The building of a mati geya involves the entire extended family, and often neighbours too. It is a community effort, and traditionally no money was paid for labour, only meals provided and a festive spirit of collaboration lasting for the duration of the building. While the men worked on the timber and thatching, it was women who gathered the clay and prepared it and built the walls and floors. If woven mats were used instead of straw or grass, the women of the family wove these in advance, many weeks ahead.

The plinth or floor structure is first demarcated and then the roof and timber structure is built. The timber subframe is traditionally built of “milla” timbers. The steeply pitched roof is distinctive of this style of housing and was effective in shedding rain water off the surface of the roof. Architect De Vos records that the additional vertical timbers usually stop about six inches short of the wall, which helps to keep white ants (termites) from the roof. It also allows any heat to escape from within the room and cross ventilation to take place. Often, sticks of the yellow Bamboo plant were used for the vertical timbers, and jungle vines, strong reeds or split Areca nut trees knotted horizontally to create the frame. A gap is left in the vertical posts for the main door frame, which is placed in a ceremony called the “ulluhaw panima”.

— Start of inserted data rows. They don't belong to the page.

/-- What is kept of a core's record when the core is reset: the ways out of use (R166, R249). -/
def freshCore (c : CoreRec) : CoreRec := { l1i := emptiedL1 c.l1i, l1d := emptiedL1 c.l1d }

/-! ## The error record of a page (R118, R119) -/

/-- Class codes of ERR_INFO.CLASS. -/
abbrev corrected : Nat := 0
/-- Contained class. -/
abbrev contained : Nat := 1
/-- Fatal class. -/
abbrev fatal : Nat := 2

/-- The attributes of an internal error: OWNER with PID 0, and GEN (ERR_TAG); the SCLS field stands at 1. (DESIGN CHOICE, log 81) -/
def pageAttr (s : State) (p : Page) : Attr := { did := owner s p, gen := genOf s p, cls := 1 }

/-- ERR_TAG as a word. -/
def tagWord (a : Attr) : Nat := a.pid % 2 ^ 14 + a.did % 64 * 2 ^ 14 + a.gen % 256 * 2 ^ 20 + a.cls % 4 * 2 ^ 28

/-- A page detects an error: ERRS counts it, the record captures it while VALID is 0 and sets IRQ_STAT.ERR, else OVF is set
(R119); an error of contained or fatal class sends a fault message to the collector whether or not it is captured (R566), a
contained one raised to `did` (R567). -/
def recordErr (s : State) (p : Page) (code cls : Nat) (a : Attr) (detail did : Nat) (scuOwn : Bool := false) : State :=
  let s := bumpF s p 0x02C 16 16 1
  let s :=
    if rdB s p 0x020 0 then wrB s p 0x020 1 true
    else
      let s := wr s p 0x020 (setFld (setFld (setBit (rd s p 0x020) 0 true) 8 8 code) 16 2 cls)
      let s := wr s p 0x024 (BitVec.ofNat 32 (tagWord a))
      let s := wr s p 0x028 (BitVec.ofNat 32 detail)
      setIrq s p 0x80000000
  if cls = corrected then s
  else { s with faultQ := s.faultQ ++ [{ page := p, code := code, cls := cls, attr := a, detail := detail, did := did, scuOwn := scuOwn }] }

/-! ## The fault log (R573) -/

/-- An entry of the fault log, or its loss (R573). (DESIGN CHOICE, log 30) -/
def logFault (s : State) (m : FaultMsg) (action : Nat) : State :=
  if s.faultLog.length < 16 then
    let e : FltEntry := { slot := pageAddr m.page / 0x1000 % 2 ^ 16, code := m.code, cls := m.cls, action := action, attr := m.attr,
                          detail := m.detail, time := dtF s % 2 ^ 32 }
    setIrq { s with faultLog := s.faultLog ++ [e] } .flts 1
  else wrB s .flts 0x0A0 5 true

/-- FLT_ACT of a DID (R568). -/
def faultAction (s : State) (d : Nat) : Nat := rdF s .flts (0x050 + 4 * (d / 16)) (2 * (d % 16)) 2

/-- The first `k` fault messages have their entries, made in order of arrival (R573). (DESIGN CHOICE, log 30) -/
def logArrived (s : State) (k : Nat) : State :=
  let l := s.faultQ.take k
  (l.filter fun m => !m.logged).foldl (fun s m => logFault s m (if m.cls = fatal then 3 else faultAction s m.did))
    { s with faultQ := l.map (fun m => { m with logged := true }) ++ s.faultQ.drop k }

/-! ## Errors of a page -/

/-- A corrected-class error of a page, about a request. -/
def recCorrected (s : State) (p : Page) (code : Nat) (a : Attr) (detail : Nat) : State :=
  recordErr s p code corrected a detail (owner s p)

/-- A corrected-class internal error of a page. -/
def recInternal (s : State) (p : Page) (code detail : Nat) : State :=
  recordErr s p code corrected (pageAttr s p) detail (owner s p)

/-- A contained-class internal error of a page, raised to its OWNER (R567). -/
def recContained (s : State) (p : Page) (code detail : Nat) : State :=
  recordErr s p code contained (pageAttr s p) detail (owner s p)

/-- A fatal-class internal error of a page. -/
def recFatal (s : State) (p : Page) (code detail : Nat) : State :=
  recordErr s p code fatal (pageAttr s p) detail (owner s p)

/-- A page that has no code left for an error no rule names one for: R118 gives 0x01 to 0x06 their causes and reserves 0x07 to 0x7F, FABR
has no block codes (R546), and R317 lists those of DMC. (DESIGN CHOICE, log 12) -/
def noCode (p : Page) : Bool := p = .fabr || p = .dmc

/-- An internal error of a page whose CODE and ERR_ADDR the spec does not state: both are free values, the CODE a block code. Where the
page has no code for it, its record stays and the fault message alone is sent (R566). (DESIGN CHOICE, log 12) -/
def recUnstated (s : State) (p : Page) (cls : Nat) (scuOwn : Bool := false) : State :=
  let c := freeVal 7 s
  let d := freeVal 32 c.2
  if noCode p then
    { d.2 with faultQ := d.2.faultQ ++
      [{ page := p, code := 0x80 + c.1, cls := cls, attr := pageAttr d.2 p, detail := d.1, did := owner d.2 p, scuOwn := scuOwn }] }
  else recordErr d.2 p (0x80 + c.1) cls (pageAttr d.2 p) d.1 (owner d.2 p) scuOwn

/-! ## The fabric error log (R123 to R125) -/

/-- KIND codes of R124. -/
inductive Kind where
  | unmapped | wrongOwner | asleep | wakeTimeout | size | master | partialWord | engineBusy
  deriving DecidableEq, Repr

/-- The encoding of KIND (R124). -/
def kindCode : Kind → Nat
  | .unmapped => 1 | .wrongOwner => 2 | .asleep => 3 | .wakeTimeout => 4 | .size => 5 | .master => 6
  | .partialWord => 7 | .engineBusy => 8

/-- The encoding of FERR_E1.OP (R123). -/
def opCode : ReqOp → Nat
  | .read => 0 | .write => 1 | .fetch => 2 | .fillAtomic => 3

/-- A record enters the fabric error log, or is lost when the FIFO of 32 is full (R123). -/
def ferrLog (s : State) (m : Master) (a : Attr) (op : ReqOp) (addr : Nat) (k : Kind) : State :=
  if s.fab.ferr.length < 32 then
    let e : FerrEntry := { addr := addr, op := opCode op, kind := kindCode k, master := masterCode m, attr := a, time := dtF s % 2 ^ 32 }
    setIrq { s with fab := { s.fab with ferr := s.fab.ferr ++ [e] } } .ferr 1
  else wrB (bumpF s .ferr 0x058 0 16 1) .ferr 0x040 6 true

/-! ## The target of a BIST run (R576) -/

/-- A BIST run tests target `i` of a TYPE. -/
def bistOn (s : State) (typ i : Nat) : Bool :=
  match s.bist with
  | some b => b.typ = typ && b.index = i
  | none => false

The roof covering was usually Cadjan (woven coconut palms), Palmyrah, straw, grass (Illuk or Maana) or sometimes a combination of all these materials. A wide overhang is created, projecting about three feet from the wall, ensuring that the mud walls don’t get wet during the rainy season. In the North Central region, the overhang had another reason, writes Architect De Vos. The low hanging roof protected the house from strong winds, and they have only one entrance, reached by crouching under the eaves.

The building of a Mati geya is a community effort, and traditionally no money was paid for labour, only meals provided and a festive spirit of collaboration lasting for the duration…

Once the roof was completed, or while work on it was still on going, the natural clay or mud was brought from nearby quarries, water added and trampled till it formed a homogenous mass. This clay mixture was left in the open for three days, to mature before being used. In some areas, chopped straw is mixed with the mud as reinforcement against cracks that appear later in the mud walls.

There is no foundation per se, but there exists a plinth of about two to three feet above ground, to protect from the rain water and any local creepy crawlies. The walls were made integrated with the plinth so that there is no need for a separate foundation. This plinth is built as a perimeter wall, using mud balls (mati undi) on top of each other till they reach the necessary height. 
This is then left to dry for a week, and thereafter the centre is filled with earth, dampened with water and trampled and flattened.

Next comes the building of walls, with mud balls being put into the wood and vine framework. The mud balls are hit with slight force and extreme skill, called “katu mati gehima”. The wall is built in stages, usually about three feet, left to dry and the balance done as the second half.

Once the walls are filled in this manner, the second coat of coarse sand and clay (demati) is applied. 
In some areas, they add paddy husk to this mix, and this is applied as a finishing coat to level and smoothen the surface of the walls. The floor is usually completed using a mixture of ant-hill red clay (humbas mati) and sand. This is topped with a mixture of more ant-hill clay and cow dung. To finish off, a thin mixture of cow dung and water is applied. This top layer is usually replaced twice a year, and the old dung paste is removed and a new paste applied. Research has shown that cow dung is a very practical disinfectant, leaving no discernible smell once it is dry.

These simple yet attractive mati houses may rapidly become a thing of the past, but the simple 
techniques used, the community bonding it created and the minimal environmental impact of its construction are qualities to be valued and remembered.